私は怯えるアリスちゃんに駆け寄ろうとする!


「おっと…私のアリスに触らないでいただきたい」


するとバーンズ侯爵が行く手を阻んだ。


「アリスちゃんが嫌がってます!離して下さい!」


「この子は何も言ってないが?やれやれこの女が何をするかわかったもんじゃない、アリスは先に連れていくんだ」


「はい!」


従者はアリスちゃんを抱いて外に停めていた馬車に乗ってしまった。


「アリスちゃん!」


バーンズ侯爵の横を通ろうとすると、その腕を掴まれた。


「おっと、まだ話は終わってないぞ」


ギュッと腕を掴まれると痛みに顔を顰めた。


「なんでもお前はルーカスの婚約者になったそうだな…庶民が身の程を知れ。

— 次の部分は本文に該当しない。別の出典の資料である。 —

-- ==== Sys2Proof/Machine/Core.lean ====
section
/-! DEFINITION. The machine as the host's interface takes it. -/

def Sys2Proof.core : Host.Core :=
  { State := Sys2Proof.Machine.State
    Fault := Sys2Proof.Machine.Fault
    Refusal := Sys2Proof.Machine.Refusal
    step := Sys2Proof.Machine.step
    reset := Sys2Proof.Machine.State.reset }
end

お前のせいであの男の将来が絶たれるぞ」


「え?」


ルーカスさんの事を言われて思わず立ち止まる。


「騎士たる者、結婚する相手は大切だ。お前みたいな女がなれるとでも?」


「でもルーカスさんは…私がいいと…それにブライアン侯爵様に養子にしていただく予定で…」


「なんと!!ブライアン侯爵の養子にだと!?どこまで厚かましいんだ!恥ずかしくないのか?そこまでして騎士の嫁と言う立場を手に入れたいのか?」


「ち、違います!騎士とかではなく私はルーカスさん自身が…」


「ルーカスが好きなら彼を貶めるような真似をするな、彼が大事なら自分から身を引け…」


ルーカスさんの邪魔に私はなっている?


「私が言った意味をよく考える事だ。ああアリスの事は心配するな、ちゃんとルーカスの方にも書状が行ってるはずだからな」


バーンズ侯爵は呆然と立ち尽くすリナに勝ち誇ったようにクスッと笑いかけて出て行った…


リナはどうする事も出来ずにその場から動けずにいた。